David Fincher’s new film begins by establishing it’s framing sequence. An elderly woman lies dying in a hospital bed, a storm raging outside the window and her worried adult daughter by her side. The old woman tells a fable-like story about a clockmaker, grieving the loss of his son in the first World War, who builds a large public timepiece that runs backward. The daughter, perhaps perplexed that her mother can’t find something more pertinent to discuss with her dwindling time, is then instructed to pull a scrapbook-cum-journal from a suitcase and start reading, which finally brings us to the main story. But before I get further mired in fussy details, let us cut to the main point.

The Curious Case of Benjamin Button is a dreadful movie.

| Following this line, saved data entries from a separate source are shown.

-- ==== Sys2Proof/Laws/State.lean ====
section
/-! SUPPORT. What each named update of State leaves of every field, and what is read back after it. -/

namespace Sys2Proof.Machine

/-! setCore changes only `cores`. -/

@[simp] theorem State.setCore_now (s : State) (c : Nat) (x : Core) : (s.setCore c x).now = s.now := rfl
@[simp] theorem State.setCore_ahead (s : State) (c : Nat) (x : Core) : (s.setCore c x).ahead = s.ahead := rfl
@[simp] theorem State.setCore_ticks (s : State) (c : Nat) (x : Core) : (s.setCore c x).ticks = s.ticks := rfl
@[simp] theorem State.setCore_cur (s : State) (c : Nat) (x : Core) : (s.setCore c x).cur = s.cur := rfl
@[simp] theorem State.setCore_agenda (s : State) (c : Nat) (x : Core) : (s.setCore c x).agenda = s.agenda := rfl
@[simp] theorem State.setCore_queue (s : State) (c : Nat) (x : Core) : (s.setCore c x).queue = s.queue := rfl
@[simp] theorem State.setCore_timers (s : State) (c : Nat) (x : Core) : (s.setCore c x).timers = s.timers := rfl
@[simp] theorem State.setCore_round (s : State) (c : Nat) (x : Core) : (s.setCore c x).round = s.round := rfl
@[simp] theorem State.setCore_moved (s : State) (c : Nat) (x : Core) : (s.setCore c x).moved = s.moved := rfl
@[simp] theorem State.setCore_free (s : State) (c : Nat) (x : Core) : (s.setCore c x).free = s.free := rfl
@[simp] theorem State.setCore_nextId (s : State) (c : Nat) (x : Core) : (s.setCore c x).nextId = s.nextId := rfl
@[simp] theorem State.setCore_mem (s : State) (c : Nat) (x : Core) : (s.setCore c x).mem = s.mem := rfl
@[simp] theorem State.setCore_clusters (s : State) (c : Nat) (x : Core) : (s.setCore c x).clusters = s.clusters := rfl
@[simp] theorem State.setCore_dies (s : State) (c : Nat) (x : Core) : (s.setCore c x).dies = s.dies := rfl
@[simp] theorem State.setCore_queues (s : State) (c : Nat) (x : Core) : (s.setCore c x).queues = s.queues := rfl
@[simp] theorem State.setCore_runs (s : State) (c : Nat) (x : Core) : (s.setCore c x).runs = s.runs := rfl
@[simp] theorem State.setCore_ctxs (s : State) (c : Nat) (x : Core) : (s.setCore c x).ctxs = s.ctxs := rfl
@[simp] theorem State.setCore_tlb (s : State) (c : Nat) (x : Core) : (s.setCore c x).tlb = s.tlb := rfl
@[simp] theorem State.setCore_pend (s : State) (c : Nat) (x : Core) : (s.setCore c x).pend = s.pend := rfl
@[simp] theorem State.setCore_faultId (s : State) (c : Nat) (x : Core) : (s.setCore c x).faultId = s.faultId := rfl
@[simp] theorem State.setCore_errors (s : State) (c : Nat) (x : Core) : (s.setCore c x).errors = s.errors := rfl
@[simp] theorem State.setCore_asyncs (s : State) (c : Nat) (x : Core) : (s.setCore c x).asyncs = s.asyncs := rfl
@[simp] theorem State.setCore_pwrcap (s : State) (c : Nat) (x : Core) : (s.setCore c x).pwrcap = s.pwrcap := rfl
@[simp] theorem State.setCore_modl (s : State) (c : Nat) (x : Core) : (s.setCore c x).modl = s.modl := rfl
@[simp] theorem State.setCore_ports (s : State) (c : Nat) (x : Core) : (s.setCore c x).ports = s.ports := rfl
@[simp] theorem State.setCore_circuits (s : State) (c : Nat) (x : Core) : (s.setCore c x).circuits = s.circuits := rfl
@[simp] theorem State.setCore_links (s : State) (c : Nat) (x : Core) : (s.setCore c x).links = s.links := rfl
@[simp] theorem State.setCore_fdidValid (s : State) (c : Nat) (x : Core) : (s.setCore c x).fdidValid = s.fdidValid := rfl
@[simp] theorem State.setCore_fdid (s : State) (c : Nat) (x : Core) : (s.setCore c x).fdid = s.fdid := rfl
@[simp] theorem State.setCore_epdrop (s : State) (c : Nat) (x : Core) : (s.setCore c x).epdrop = s.epdrop := rfl
@[simp] theorem State.setCore_route (s : State) (c : Nat) (x : Core) : (s.setCore c x).route = s.route := rfl
@[simp] theorem State.setCore_seen (s : State) (c : Nat) (x : Core) : (s.setCore c x).seen = s.seen := rfl
@[simp] theorem State.setCore_pseq (s : State) (c : Nat) (x : Core) : (s.setCore c x).pseq = s.pseq := rfl
@[simp] theorem State.setCore_tvercur (s : State) (c : Nat) (x : Core) : (s.setCore c x).tvercur = s.tvercur := rfl
@[simp] theorem State.setCore_tverseen (s : State) (c : Nat) (x : Core) : (s.setCore c x).tverseen = s.tverseen := rfl
@[simp] theorem State.setCore_slotmiss (s : State) (c : Nat) (x : Core) : (s.setCore c x).slotmiss = s.slotmiss := rfl
@[simp] theorem State.setCore_errest (s : State) (c : Nat) (x : Core) : (s.setCore c x).errest = s.errest := rfl
@[simp] theorem State.setCore_master (s : State) (c : Nat) (x : Core) : (s.setCore c x).master = s.master := rfl
@[simp] theorem State.setCore_bper (s : State) (c : Nat) (x : Core) : (s.setCore c x).bper = s.bper := rfl
@[simp] theorem State.setCore_plant (s : State) (c : Nat) (x : Core) : (s.setCore c x).plant = s.plant := rfl
@[simp] theorem State.setCore_beaconAt (s : State) (c : Nat) (x : Core) : (s.setCore c x).beaconAt = s.beaconAt := rfl
@[simp] theorem State.setCore_gaffer (s : State) (c : Nat) (x : Core) : (s.setCore c x).gaffer = s.gaffer := rfl
@[simp] theorem State.setCore_cru (s : State) (c : Nat) (x : Core) : (s.setCore c x).cru = s.cru := rfl
@[simp] theorem State.setCore_ubcnt (s : State) (c : Nat) (x : Core) : (s.setCore c x).ubcnt = s.ubcnt := rfl
@[simp] theorem State.setCore_streams (s : State) (c : Nat) (x : Core) : (s.setCore c x).streams = s.streams := rfl
@[simp] theorem State.setCore_windows (s : State) (c : Nat) (x : Core) : (s.setCore c x).windows = s.windows := rfl
@[simp] theorem State.setCore_creations (s : State) (c : Nat) (x : Core) : (s.setCore c x).creations = s.creations := rfl
@[simp] theorem State.setCore_mgmt (s : State) (c : Nat) (x : Core) : (s.setCore c x).mgmt = s.mgmt := rfl
@[simp] theorem State.setCore_loopback (s : State) (c : Nat) (x : Core) : (s.setCore c x).loopback = s.loopback := rfl
@[simp] theorem State.setCore_outHost (s : State) (c : Nat) (x : Core) : (s.setCore c x).outHost = s.outHost := rfl
@[simp] theorem State.setCore_outRdma (s : State) (c : Nat) (x : Core) : (s.setCore c x).outRdma = s.outRdma := rfl
@[simp] theorem State.setCore_outPkt (s : State) (c : Nat) (x : Core) : (s.setCore c x).outPkt = s.outPkt := rfl
@[simp] theorem State.setCore_outFlit (s : State) (c : Nat) (x : Core) : (s.setCore c x).outFlit = s.outFlit := rfl
@[simp] theorem State.setCore_outCtl (s : State) (c : Nat) (x : Core) : (s.setCore c x).outCtl = s.outCtl := rfl
@[simp] theorem State.setCore_outNd (s : State) (c : Nat) (x : Core) : (s.setCore c x).outNd = s.outNd := rfl
@[simp] theorem State.setCore_outSide (s : State) (c : Nat) (x : Core) : (s.setCore c x).outSide = s.outSide := rfl
@[simp] theorem State.setCore_written (s : State) (c : Nat) (x : Core) : (s.setCore c x).written = s.written := rfl
@[simp] theorem State.setCore_badFrames (s : State) (c : Nat) (x : Core) : (s.setCore c x).badFrames = s.badFrames := rfl

/-! setCluster changes only `clusters`. -/

@[simp] theorem State.setCluster_now (s : State) (n : Nat) (x : Cluster) : (s.setCluster n x).now = s.now := rfl
@[simp] theorem State.setCluster_ahead (s : State) (n : Nat) (x : Cluster) : (s.setCluster n x).ahead = s.ahead := rfl
@[simp] theorem State.setCluster_ticks (s : State) (n : Nat) (x : Cluster) : (s.setCluster n x).ticks = s.ticks := rfl
@[simp] theorem State.setCluster_cur (s : State) (n : Nat) (x : Cluster) : (s.setCluster n x).cur = s.cur := rfl
@[simp] theorem State.setCluster_agenda (s : State) (n : Nat) (x : Cluster) : (s.setCluster n x).agenda = s.agenda := rfl
@[simp] theorem State.setCluster_queue (s : State) (n : Nat) (x : Cluster) : (s.setCluster n x).queue = s.queue := rfl
@[simp] theorem State.setCluster_timers (s : State) (n : Nat) (x : Cluster) : (s.setCluster n x).timers = s.timers := rfl
@[simp] theorem State.setCluster_round (s : State) (n : Nat) (x : Cluster) : (s.setCluster n x).round = s.round := rfl
@[simp] theorem State.setCluster_moved (s : State) (n : Nat) (x : Cluster) : (s.setCluster n x).moved = s.moved := rfl
@[simp] theorem State.setCluster_free (s : State) (n : Nat) (x : Cluster) : (s.setCluster n x).free = s.free := rfl
@[simp] theorem State.setCluster_nextId (s : State) (n : Nat) (x : Cluster) : (s.setCluster n x).nextId = s.nextId := rfl
@[simp] theorem State.setCluster_mem (s : State) (n : Nat) (x : Cluster) : (s.setCluster n x).mem = s.mem := rfl
@[simp] theorem State.setCluster_cores (s : State) (n : Nat) (x : Cluster) : (s.setCluster n x).cores = s.cores := rfl
@[simp] theorem State.setCluster_dies (s : State) (n : Nat) (x : Cluster) : (s.setCluster n x).dies = s.dies := rfl
@[simp] theorem State.setCluster_queues (s : State) (n : Nat) (x : Cluster) : (s.setCluster n x).queues = s.queues := rfl
@[simp] theorem State.setCluster_runs (s : State) (n : Nat) (x : Cluster) : (s.setCluster n x).runs = s.runs := rfl
@[simp] theorem State.setCluster_ctxs (s : State) (n : Nat) (x : Cluster) : (s.setCluster n x).ctxs = s.ctxs := rfl
@[simp] theorem State.setCluster_tlb (s : State) (n : Nat) (x : Cluster) : (s.setCluster n x).tlb = s.tlb := rfl
@[simp] theorem State.setCluster_pend (s : State) (n : Nat) (x : Cluster) : (s.setCluster n x).pend = s.pend := rfl
@[simp] theorem State.setCluster_faultId (s : State) (n : Nat) (x : Cluster) : (s.setCluster n x).faultId = s.faultId := rfl
@[simp] theorem State.setCluster_errors (s : State) (n : Nat) (x : Cluster) : (s.setCluster n x).errors = s.errors := rfl
@[simp] theorem State.setCluster_asyncs (s : State) (n : Nat) (x : Cluster) : (s.setCluster n x).asyncs = s.asyncs := rfl
@[simp] theorem State.setCluster_pwrcap (s : State) (n : Nat) (x : Cluster) : (s.setCluster n x).pwrcap = s.pwrcap := rfl
@[simp] theorem State.setCluster_modl (s : State) (n : Nat) (x : Cluster) : (s.setCluster n x).modl = s.modl := rfl
@[simp] theorem State.setCluster_ports (s : State) (n : Nat) (x : Cluster) : (s.setCluster n x).ports = s.ports := rfl
@[simp] theorem State.setCluster_circuits (s : State) (n : Nat) (x : Cluster) : (s.setCluster n x).circuits = s.circuits := rfl
@[simp] theorem State.setCluster_links (s : State) (n : Nat) (x : Cluster) : (s.setCluster n x).links = s.links := rfl
@[simp] theorem State.setCluster_fdidValid (s : State) (n : Nat) (x : Cluster) : (s.setCluster n x).fdidValid = s.fdidValid := rfl
@[simp] theorem State.setCluster_fdid (s : State) (n : Nat) (x : Cluster) : (s.setCluster n x).fdid = s.fdid := rfl
@[simp] theorem State.setCluster_epdrop (s : State) (n : Nat) (x : Cluster) : (s.setCluster n x).epdrop = s.epdrop := rfl
@[simp] theorem State.setCluster_route (s : State) (n : Nat) (x : Cluster) : (s.setCluster n x).route = s.route := rfl
@[simp] theorem State.setCluster_seen (s : State) (n : Nat) (x : Cluster) : (s.setCluster n x).seen = s.seen := rfl
@[simp] theorem State.setCluster_pseq (s : State) (n : Nat) (x : Cluster) : (s.setCluster n x).pseq = s.pseq := rfl
@[simp] theorem State.setCluster_tvercur (s : State) (n : Nat) (x : Cluster) : (s.setCluster n x).tvercur = s.tvercur := rfl
@[simp] theorem State.setCluster_tverseen (s : State) (n : Nat) (x : Cluster) : (s.setCluster n x).tverseen = s.tverseen := rfl
@[simp] theorem State.setCluster_slotmiss (s : State) (n : Nat) (x : Cluster) : (s.setCluster n x).slotmiss = s.slotmiss := rfl
@[simp] theorem State.setCluster_errest (s : State) (n : Nat) (x : Cluster) : (s.setCluster n x).errest = s.errest := rfl
@[simp] theorem State.setCluster_master (s : State) (n : Nat) (x : Cluster) : (s.setCluster n x).master = s.master := rfl
@[simp] theorem State.setCluster_bper (s : State) (n : Nat) (x : Cluster) : (s.setCluster n x).bper = s.bper := rfl
@[simp] theorem State.setCluster_plant (s : State) (n : Nat) (x : Cluster) : (s.setCluster n x).plant = s.plant := rfl
@[simp] theorem State.setCluster_beaconAt (s : State) (n : Nat) (x : Cluster) : (s.setCluster n x).beaconAt = s.beaconAt := rfl
@[simp] theorem State.setCluster_gaffer (s : State) (n : Nat) (x : Cluster) : (s.setCluster n x).gaffer = s.gaffer := rfl
@[simp] theorem State.setCluster_cru (s : State) (n : Nat) (x : Cluster) : (s.setCluster n x).cru = s.cru := rfl
@[simp] theorem State.setCluster_ubcnt (s : State) (n : Nat) (x : Cluster) : (s.setCluster n x).ubcnt = s.ubcnt := rfl
@[simp] theorem State.setCluster_streams (s : State) (n : Nat) (x : Cluster) : (s.setCluster n x).streams = s.streams := rfl
@[simp] theorem State.setCluster_windows (s : State) (n : Nat) (x : Cluster) : (s.setCluster n x).windows = s.windows := rfl
@[simp] theorem State.setCluster_creations (s : State) (n : Nat) (x : Cluster) : (s.setCluster n x).creations = s.creations := rfl
@[simp] theorem State.setCluster_mgmt (s : State) (n : Nat) (x : Cluster) : (s.setCluster n x).mgmt = s.mgmt := rfl
@[simp] theorem State.setCluster_loopback (s : State) (n : Nat) (x : Cluster) : (s.setCluster n x).loopback = s.loopback := rfl
@[simp] theorem State.setCluster_outHost (s : State) (n : Nat) (x : Cluster) : (s.setCluster n x).outHost = s.outHost := rfl
@[simp] theorem State.setCluster_outRdma (s : State) (n : Nat) (x : Cluster) : (s.setCluster n x).outRdma = s.outRdma := rfl
@[simp] theorem State.setCluster_outPkt (s : State) (n : Nat) (x : Cluster) : (s.setCluster n x).outPkt = s.outPkt := rfl
@[simp] theorem State.setCluster_outFlit (s : State) (n : Nat) (x : Cluster) : (s.setCluster n x).outFlit = s.outFlit := rfl
@[simp] theorem State.setCluster_outCtl (s : State) (n : Nat) (x : Cluster) : (s.setCluster n x).outCtl = s.outCtl := rfl
@[simp] theorem State.setCluster_outNd (s : State) (n : Nat) (x : Cluster) : (s.setCluster n x).outNd = s.outNd := rfl
@[simp] theorem State.setCluster_outSide (s : State) (n : Nat) (x : Cluster) : (s.setCluster n x).outSide = s.outSide := rfl
@[simp] theorem State.setCluster_written (s : State) (n : Nat) (x : Cluster) : (s.setCluster n x).written = s.written := rfl
@[simp] theorem State.setCluster_badFrames (s : State) (n : Nat) (x : Cluster) : (s.setCluster n x).badFrames = s.badFrames := rfl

The thing that makes Benjamin’s case so curious is that he essentially ages backwards. He is born in 1918, an infant who has the appearance and many of the physical ailments–arthritis, cataracts–associated with an eighty-year-old man. As he grows up, he grows commensurately younger. He appears to be in his seventies as boy, in his sixties as a teenager, and so on. The fanciful premise comes from the F. Scott Fitzgerald story of the same name, though I suspect it was broadly adapted for this film. I’m not sure what intricate truths about humanity Mr. Fitzgerald may have wrenched from this bit of trickery, but in the film version it’s little more than a gimmick.

Screenwriter Eric Roth has signed his name to many different films, good and (spectacularly) bad, since 1994, but it is his handiwork from that year that is most often cited in discussion of Benjamin Button. That’s in part, no doubt, to the fact the film in question, Robert Zemeckis’s Forrest Gump, won Roth an Oscar. But there are also some key similarities that invite the comparison. Both films feature central characters that are primarily defined by a single trait that be seen as an affliction, and both film’s chart those characters across several decades, often finding cute ways to connect them to the more notable events of specific eras in American life. Identifying a key difference between the two screenplays illustrates why Button is a ruinous endeavor. Every incident in Gump was influenced by the character’s low I.Q. His successes could be directly traced to the simple way he saw the world, and the logic, focus and kindness that flowed from it. With a couple exceptions that largely boil down to confusion during first impressions, there’s very little in the parade of encounters in Benjamin Button that is reliant, or shaped in any way, by the title character’s uncommon aging process. He serves on a tugboat in World War II, has an affair with a woman he meets in a Russian hotel, perseveres in a long-gestating romance with a childhood friend. Over and over again, scenes play out with only marginal differences than if the character were, say, a thirty-year-old who looked like a thirty-year-old.

That is partially due to the character being so sketchily drawn that there is almost no personality there. Certainly, there’s nothing in his behavior or outlook to indicate an age at odds with his deceptive features. He’s not a wrinkled, decrepit person fueled by innocence and wonderment, or a wise soul rich with experience in a youthful body. He blandly exists, and that is all. David Fincher gets to show off how adroitly he can incorporate a heavily C.G.I.-enhanced character into a live-action film. Other than that, it’s hard to find much purpose or value to Benjamin Button as a character, a concept or a conceit.

What’s left is the central romance, which could very well stand as one of the dullest ever committed to film. If Pitt’s Benjamin Button has no discernible personality, Cate Blanchett’s Daisy can only best that by one unpleasant attribute: a selfish brattiness that carries her from bossy childhood to self-absorption as a celebrated ballet dancer to her deathbed where she has toted a suitcase full of secrets to reveal to her saddened daughter in the most uncomfortable way possible. I don’t adhere to the notion that characters need to be likable to be interesting, but it would be nice if she had an extra layer or two. But that doesn’t fit into the film’s simplistic worldview, where tragic romances are the height of beauty, even if it’s only the completely absence of any sense whatsoever in the characters involved that keeps the romance tragic.

Finally, it should be noted that The Curious Case of Benjamin Button has one more blatant transgression against good taste. The storm that builds and bangs and blows on the other side of Daisy’s hospital room window is Hurricane Katrina approaching New Orleans, its full wrath as yet unrealized. Like nearly everything else in the film, this detail offers nothing. No insight, no symbolic weight, no emotional resonance, nothing. It is set dressing, as insignificant as the color of an extra’s bow tie. Reducing Hurricane Katrina to a throwaway enhancement of the drama, like a lightning crash when someone says something ominous in a fifties horror film, is cheap and thoughtless. Cheap and thoughtless, sadly, is fully characteristic of the entire film.